If you are not actively relying on row orders, this could seem acceptable. Deletes seem to be working when doing a quick test, and it is replicated. Especially when the table schema is from an existing solution such as Magento or Hybris: the cost to adapt the schema seems higher than the risk associated with some missing primary key.
After all, what is the risk, exactly?
The risk of lacking primary keys
As every documentation stated, the most impacting risk is on DELETEs. On the source node, the DELETE will execute without issues.
The issue is on the replication side. This is not due to any Galera internal, this is a row-based replication limitation, and there have been writings on this, like Attack No-PK Replication Lag with MySQL/Percona Server 8 Invisible Columns.
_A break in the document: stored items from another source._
-- ==== Sys2Proof/Machine/State.lean ====
section
/-! DEFINITION. The state: the nine items of the block (R10) and, beside them, the model's own record of what goes in
and out of it; the values that pass through (Response, outcomes, events, results); reset. -/

namespace Sys2Proof.Machine

/-- The state of the sync sequencer (R12). -/
inductive SyncState where
  | start
  | a
  | b
  deriving DecidableEq, Repr

/-- The request register (R15). -/
inductive ReqState where
  | idle
  | armed
  | sent
  deriving DecidableEq, Repr

/-- A parsed response: exactly the six fields of R131. -/
structure Response where
  statusByte : Byte
  toAddress : Byte
  fromAddress : Byte
  dataLength : Byte
  data : List Byte
  /-- First data byte, absent when `dataLength` is 0 (R70 c, R131). -/
  returnCode : Option Byte
  deriving DecidableEq, Repr

/-- The readable header of a frame that is not all there (R130 `Partial`). -/
structure Header where
  toAddress : Byte
  fromAddress : Byte
  statusByte : Byte
  dataLength : Byte
  deriving DecidableEq, Repr

/-- The result of `TRY_PARSE` (R130): `Short`, `Partial`, `Complete`. -/
inductive ParseResult where
  | short
  | partialFrame (header : Header)
  | complete (response : Response) (crcOk : Bool)
  deriving DecidableEq, Repr

/-- The eight flags of the status byte (R66, R150). -/
structure Status where
  mid : Bool
  sync : Bool
  busy : Bool
  aborted : Bool
  noRequest : Bool
  overflow : Bool
  invalid : Bool
  valid : Bool
  deriving DecidableEq, Repr

/-- The nine outcomes of a request (R200). -/
inductive ReqOutcome where
  | response
  | deviceReturnCodeError
  | checksumMismatch
  | deviceOverflow
  | deviceInvalidCommand
  | requestTimeout
  | writeTimeout
  | linkError
  | aborted
  deriving DecidableEq, Repr

/-- The cause delivered with `LinkError` (R200, R209). -/
inductive LinkCause where
  | closed
  | error
  deriving DecidableEq, Repr

/-- The info delivered with an outcome (R200). -/
inductive Info where
  | response (r : Response)
  | checksums (computed received : Word16)
  | status (b : Byte)
  | cause (c : LinkCause)
  | none
  deriving DecidableEq, Repr

/-- The output events (R82, R115, R210, R223). -/
inductive Event where
  /-- `TX(frame)`: the whole request frame, byte 0 first on the line. -/
  | tx (frame : List Byte)
  /-- `RESOLVE(outcome, success, info)`: the outstanding request ends. -/
  | resolve (outcome : ReqOutcome) (success : Bool) (info : Info)
  /-- `UNSOLICITED(response)`: a good frame with no request outstanding. -/
  | unsolicited (r : Response)
  deriving DecidableEq, Repr

/-- The immediate answer of an operation to its invoker (R82). -/
inductive Result where
  | ok
  /-- The value of `CRC_READ` or `CHECKSUM`. -/
  | word (v : Word16)
  /-- The frame `BUILD` returns. -/
  | frame (bytes : List Byte)
  /-- The value of `TRY_PARSE`. -/
  | parsed (r : ParseResult)
  /-- The value of `STATUS_DECODE`. -/
  | flags (f : Status)
  | accepted
  | busy
  | badLength
  | started
  | noFrame
  | notOpen
  | notWritable
  | done
  | noRequest
  | refused
  deriving DecidableEq, Repr

/-- The whole state of the block: the nine items of R10. -/
structure Block where
  /-- The 16-bit accumulator of the CRC unit (R11). -/
  crc : Word16
  /-- The sync sequencer (R12). -/
  syncState : SyncState
  /-- The link is open (R13). -/
  isOpen : Bool
  /-- The link is writable (R14). -/
  canWrite : Bool
  /-- The request register (R15). -/
  reqState : ReqState
  /-- The outbound frame of the pending request (R16). -/
  txFrame : List Byte
  /-- The receive buffer, offset 0 first (R17). -/
  rxBuf : List Byte
  /-- The idle timer is running (R18). -/
  idleArmed : Bool
  /-- Ticks since the last receive event while the timer runs (R19). -/
  idleCnt : Nat
  deriving DecidableEq, Repr

/-- One invocation the environment has queued (D1, log 1). -/
inductive Invocation where
  /-- Operations in the byte notation of 95_test_vectors.md section 8, run one after the other. -/
  | code (bytes : List Byte)
  /-- One operation as a value (D2: a model may use an inductive type), with operands of any length (log 2). -/
  | call (i : Instr)
  deriving DecidableEq, Repr

/-- The state of the machine: the block, and the model's own record of its transaction-level interface. -/
structure State extends Block where
  /-- MODEL'S OWN: what the environment will invoke, next first (log 1). -/
  inputs : List Invocation
  /-- MODEL'S OWN: the immediate results answered so far, oldest first (log 5). -/
  results : List Result
  /-- MODEL'S OWN: the output events emitted so far, oldest first (log 5). -/
  events : List Event
  deriving DecidableEq, Repr

/-- What one operation does: the block after it, its immediate result, the events it emits (R10). -/
structure Effect where
  block : Block
  result : Result
  events : List Event
  deriving DecidableEq, Repr

/-- No fault exists: "No operation traps, faults or throws" (R217). -/
inductive Fault where
  deriving DecidableEq, Repr

/-- Why a step gives no meaning. -/
inductive Refusal where
  /-- Raised by no arm of `exec` (every instruction has its meaning); the host's name for an arm without one. Safe. -/
  | notModelled (mnemonic : String)
  /-- Raised by `step` on queued bytes that are no operation in the notation of 95_test_vectors.md section 8: cut
  short, or starting with no 5-bit op code (log 3). Safe: the machine stops. -/
  | malformedCode (reason : DecodeError)
  deriving DecidableEq, Repr

/-- The block after `RESET` (R30). -/
def Block.reset : Block where
  crc := 0x7E7E
  syncState := .start
  isOpen := false
  canWrite := false
  reqState := .idle
  txFrame := []
  rxBuf := []
  idleArmed := false
  idleCnt := 0

/-- The machine right after reset: the block as R30 says; nothing queued, answered or emitted (logs 1, 5, 12). -/
def State.reset : State where
  toBlock := Block.reset
  inputs := []
  results := []
  events := []

end Sys2Proof.Machine
end

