-- ==== Sys2Proof/Tests/Slice0.lean ====
section
/-! SUPPORT. The model's own tests. Expected values come from spec/95_test_vectors.md (V…, P…) and the examples of the
rules; the words from the opcode tables (R80, R75) in the notation of 95_test_vectors.md section 8. Last, a witness for
the hypotheses of every statement. -/

namespace Sys2Proof.Tests

open Sys2Proof Sys2Proof.Machine

set_option Elab.async false

/-! ### Helpers -/

/-- The state after one instruction. -/
def after (i : Instr) (s : State) : State :=
  match exec i s with
  | .next t => t
  | .fault _ => s
  | .refused _ => s

/-- The state after one step. -/
def stepped (s : State) : State :=
  match step s with
  | .next t => t
  | .fault _ => s
  | .refused _ => s

/-- What one instruction answers. -/
def answerOf (i : Instr) (s : State) : Option Result := (after i s).results.getLast?

/-- What one instruction emits. -/
def eventsOf (i : Instr) (s : State) : List Event := (after i s).events.drop s.events.length

/-- The instruction the decoder reads. -/
def decoded (bytes : List Byte) : Option Instr := (decode bytes).toOption.map Prod.fst

/-- V3.1, the known vector's frame. -/
def frame1 : List Byte := [0x7E, 0x7E, 0xFA, 0xFF, 0x02, 0x01, 0x00, 0x2F, 0x34]

/-- V4.17, the response frame used throughout. -/
def good : List Byte := [0x7E, 0x7E, 0xFF, 0xFA, 0x80, 0x01, 0x00, 0xE0, 0x91]

/-- The Response of V4.17 (V4.8). -/
def goodResponse : Response where
  statusByte := 0x80
  toAddress := 0xFF
  fromAddress := 0xFA
  dataLength := 0x01
  data := [0x00]
  returnCode := some 0x00

/-- An open, writable link, nothing outstanding. -/
def opened : State := { State.reset with isOpen := true, canWrite := true }

/-- The state of V3.18: the known vector armed. -/
def armed : State := { opened with txFrame := frame1, syncState := .a, reqState := .armed }

/-- The state of V3.25: the known vector sent. -/
def sent : State := { armed with canWrite := false, reqState := .sent }

/-- A sent request with a buffer and a running timer. -/
def receiving (buf : List Byte) : State := { sent with rxBuf := buf, idleArmed := true }

/-- 256 bytes, one more than a length byte holds. -/
def long : List Byte := List.replicate 256 0x00

/-! ### Well-formedness: each check refuses an ill-formed term -/

theorem test_wf_refuses_long_sequences :
    [Instr.checksum long 0x7E7E, .build 0x00 0x00 0x00 long, .issue 0x00 0x00 (0x01 :: long), .tryParse long,
      .rxData long].map Instr.wellFormed = [false, false, false, false, false] := by decide +kernel

theorem test_wf_refuses_issue_of_a_listed_opcode :
    meterOpcodes.map (fun b => (Instr.issue 0xFA 0xFF [b]).wellFormed) = List.replicate 16 false := by decide +kernel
On asynchronous primary-replica setups, a DELETE without a primary key will cause a severe lag, which is already a risk for your data redundancy and high availability. Your replicas will be out of sync, so any read-write split mechanism will lead you to read obsolete data on your replicas. Your primary stays unaffected.
Though on a Galera cluster, the risk is severely aggravated due to the semi-synchronous features: flow control and certification.
On a large table, any massive DELETE can lead to a completely blocked cluster with every transaction stuck with this state:
1 | wsrep: initiating replication for write set |
Story of a production recurrent failure
A simple table was used to record “raw” customer transactions made through external processes. The table would grow every week. Batches would run, and each row is read to be properly integrated into the regular tables. Then, the whole table would be emptied.
At first, this was a minor system, with thousands of rows at most, so it was running smoothly for years. Thousands became millions thanks to a great marketing campaign someday, and that’s how the problems started. Because an ORM was used, emptying the table actually was:
1 | DELETE FROM table; |
Instead of a proper:
1 | TRUNCATE table; |
Some specificities worth noting:
- Only one node served writes.
- The flow control limit was already set at 100000 to relieve replication of some of its semi-synchronous constraints.
- Hardware was generous, with 60+ GBs of RAM and NVMe disks.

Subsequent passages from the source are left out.